### EXERCISE PROMPT
From the listing below, copy only the lines running from the line that contains "refine congrArg _" to the line that contains "exact Bool.noConfusion hp", both included.

### DATA SHOWN

/-- An entry of stage `k` or `k + 1` put there keeps the stages in order. -/
theorem sorted_insertAfterStage {k : Nat} {e : RomEntry} {program : List RomEntry}
    (hs : (program.map RomEntry.stage).Pairwise (· ≤ ·)) (he : e.stage = k ∨ e.stage = k + 1) :
    ((insertAfterStage k e program).map RomEntry.stage).Pairwise (· ≤ ·) := by
  have hs : program.Pairwise (fun x y => x.stage ≤ y.stage) := List.pairwise_map.mp hs
  refine List.pairwise_map.mpr (List.pairwise_append.mpr ⟨hs.filter _, List.pairwise_cons.mpr ⟨?_, hs.filter _⟩, ?_⟩)
  · intro y hy
    have hy : k < y.stage := by simpa using List.of_mem_filter hy
    omega
  · intro x hx y hy
    have hx : x.stage ≤ k := by simpa using List.of_mem_filter hx
    rcases List.mem_cons.mp hy with rfl | hy
    · omega
    · have hy : k < y.stage := by simpa using List.of_mem_filter hy
      omega

theorem head?_insertAfterStage {k : Nat} {e x : RomEntry} {program : List RomEntry} (h : program.head? = some x)
    (hx : x.stage ≤ k) : (insertAfterStage k e program).head? = program.head? := by
  obtain ⟨rest, rfl⟩ := List.head?_eq_some_iff.mp h
  simp [insertAfterStage, hx]

theorem getLast?_insertAfterStage {k : Nat} {e x : RomEntry} {program : List RomEntry}
    (h : program.getLast? = some x) (hx : k < x.stage) :
    (insertAfterStage k e program).getLast? = program.getLast? := by
  obtain ⟨front, rfl⟩ := List.getLast?_eq_some_iff.mp h
  have hkept : (front ++ [x]).filter (fun y => k < y.stage) = front.filter (fun y => k < y.stage) ++ [x] := by simp [hx]
  rw [insertAfterStage, hkept, ← List.cons_append, ← List.append_assoc, List.getLast?_concat, List.getLast?_concat]

/-- Filtering by a condition that every entry of stage `m` meets leaves the stage. -/
theorem stageOps_filter_of_true {program : List RomEntry} {p : RomEntry → Bool} {m : Nat}
    (h : ∀ x, x.stage = m → p x = true) : stageOps (program.filter p) m = stageOps program m := by
  rw [stageOps, stageOps, List.filter_filter]
  refine congrArg _ (List.filter_congr fun x _ => ?_)
  by_cases hx : x.stage = m <;> simp [hx, h]

/-- Filtering by a condition that no entry of stage `m` meets empties the stage. -/
theorem stageOps_filter_of_false {program : List RomEntry} {p : RomEntry → Bool} {m : Nat}
    (h : ∀ x, x.stage = m → p x = false) : stageOps (program.filter p) m = [] := by
  rw [stageOps, List.filter_filter, List.map_eq_nil_iff, List.filter_eq_nil_iff]
  intro x _ hx
  obtain ⟨hm, hp⟩ := Bool.and_eq_true_iff.mp hx
  rw [h x (by simpa using hm)] at hp
  exact Bool.noConfusion hp

theorem stageOps_append (a b : List RomEntry) (m : Nat) : stageOps (a ++ b) m = stageOps a m ++ stageOps b m := by
  simp only [stageOps, List.filter_append, List.map_append]
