-- ==== Sys2Proof/WellFormed.lean ====
section
/-! DEFINITION. When a term of Instr is an instruction the hardware has. The widths of the operands are in their types;
the one check left is the length of a wire frame's data phase. -/

namespace Sys2Proof

/-- A data phase has at most 2^LEN_W - 1 bytes: its length is L_LEN (R25, R104). -/
def Instr.lengthFits (n : Nat) : Bool := n < 2 ^ Config.lenW

/-- Every command 4-tuple is well formed (R100); a wire stream's length must be one L_LEN can hold (R104). -/
def Instr.wellFormed : Instr → Bool
  | .init _ => true
  | .writeByte _ => true
  | .writeBuffer _ => true
  | .readByte _ => true
  | .readBuffer _ => true
  | .getStatus _ => true
  | .getWip _ => true
  | .setWriteEnable _ => true
  | .readIdPage _ => true
  | .writeIdPage _ => true
  | .readLockStatus _ => true
  | .lockId _ => true
  | .writeDisable _ => true
  | .writeStatus _ => true
  | .wireWren => true
  | .wireWrdi => true
  | .wireRdsr => true
  | .wireWrsr _ => true
  | .wireRead _ n => lengthFits n
  | .wireWrite _ data => lengthFits data.length
  | .wireReadId _ n => lengthFits n
  | .wireWriteId _ data => lengthFits data.length
  | .wireReadLockStatus => true
  | .wireLockId _ => true

end Sys2Proof
end

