-- ==== Sys2Proof/Machine/Dispatcher.lean ====
section
/-! DEFINITION. The command of file 40: INIT. Each meaning is the whole command: its issue and every step of
its frame, from its row of the descriptor table (R101). -/

namespace Sys2Proof.Machine

/-- INIT: `initialize()`. One TInit, no frame, no result (R155). -/
def execInit (p : Payload) (s : State) : Host.Outcome State Fault Refusal := rowInit.execute p s

end Sys2Proof.Machine
end

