/-- WRITE_ID: with WEL = 1, WIP = 0, no protection, the page not locked and at least one data byte, IDP gets the bytes
at (lo + i) mod 256 in order and a write cycle starts; otherwise nothing happens (R88; R84, marked as general
knowledge, log entry 12). -/
def Obligations.WriteIdFrameStoresInTheIdPage : Prop :=
  ∀ (s : State) (lo : Byte) (ds : List Byte), s.frameActive = false → s.chip.sr &&& 0x8C = 0 →
    ∃ t, exec (.wireWriteId lo ds) s = .next t ∧
      t.chip =
        if s.chip.wel = true ∧ s.chip.wip = false ∧ s.chip.locked = false ∧ ds ≠ [] then
          { s.chip with
            rx := none
            sr := s.chip.sr ||| 0x01
            idp := s.chip.idp.writeRun (fun i => (lo.toNat + i) % 256) 0 ds }
        else { s.chip with rx := none }

/-- LOCK_ID: with WEL = 1, WIP = 0, no protection and bit 1 of the data byte set, LOCKED becomes 1 and a write cycle
starts; otherwise nothing happens (R89; R84, marked as general knowledge, log entry 12). -/
def Obligations.LockIdFrameLocks : Prop :=
  ∀ (s : State) (d : Byte), s.frameActive = false → s.chip.sr &&& 0x8C = 0 →
    ∃ t, exec (.wireLockId d) s = .next t ∧
      t.chip =
        if s.chip.wel = true ∧ s.chip.wip = false ∧ d.getLsbD 1 = true then
          { s.chip with rx := none, sr := s.chip.sr ||| 0x01, locked := true }
        else { s.chip with rx := none }

/-- With SRWD, BP1 or BP0 set the spec does not say whether the chip accepts a write frame: whatever it does, the frame
has its whole effect or none (R86, R92, U9; the choice between the two is the model's, log entry 6). -/
def Obligations.ProtectedWriteFramesAreAllOrNothing : Prop :=
  ∀ s : State, s.frameActive = false → s.chip.sr &&& 0x8C ≠ 0 → s.chip.wip = false →
    (∀ d : Byte, ∃ t, exec (.wireWrsr d) s = .next t ∧
      (t.chip = { s.chip with rx := none } ∨
        t.chip = { s.chip with rx := none, sr := (d &&& 0x8C) ||| (s.chip.sr &&& 0x03) ||| 0x01 })) ∧
    (∀ (a : FrameAddr) (ds : List Byte), ∃ t, exec (.wireWrite a ds) s = .next t ∧
      (t.chip = { s.chip with rx := none } ∨
        t.chip = { s.chip with
          rx := none, sr := s.chip.sr ||| 0x01, mem := s.chip.mem.writeRun (mainWriteAddr a) 0 ds })) ∧
    (∀ (lo : Byte) (ds : List Byte), ∃ t, exec (.wireWriteId lo ds) s = .next t ∧
      (t.chip = { s.chip with rx := none } ∨
        t.chip = { s.chip with
          rx := none, sr := s.chip.sr ||| 0x01,
          idp := s.chip.idp.writeRun (idWriteAddr (addrOfBytes 0x00 0x00 lo)) 0 ds })) ∧
    ∀ d : Byte, ∃ t, exec (.wireLockId d) s = .next t ∧
      (t.chip = { s.chip with rx := none } ∨
        t.chip = { s.chip with rx := none, sr := s.chip.sr ||| 0x01, locked := true })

### EXPECTED OUTPUT
  refine congrArg _ (List.filter_congr fun x _ => ?_)
  by_cases hx : x.stage = m <;> simp [hx, h]

/-- Filtering by a condition that no entry of stage `m` meets empties the stage. -/
theorem stageOps_filter_of_false {program : List RomEntry} {p : RomEntry → Bool} {m : Nat}
    (h : ∀ x, x.stage = m → p x = false) : stageOps (program.filter p) m = [] := by
  rw [stageOps, List.filter_filter, List.map_eq_nil_iff, List.filter_eq_nil_iff]
  intro x _ hx
  obtain ⟨hm, hp⟩ := Bool.and_eq_true_iff.mp hx
  rw [h x (by simpa using hm)] at hp
  exact Bool.noConfusion hp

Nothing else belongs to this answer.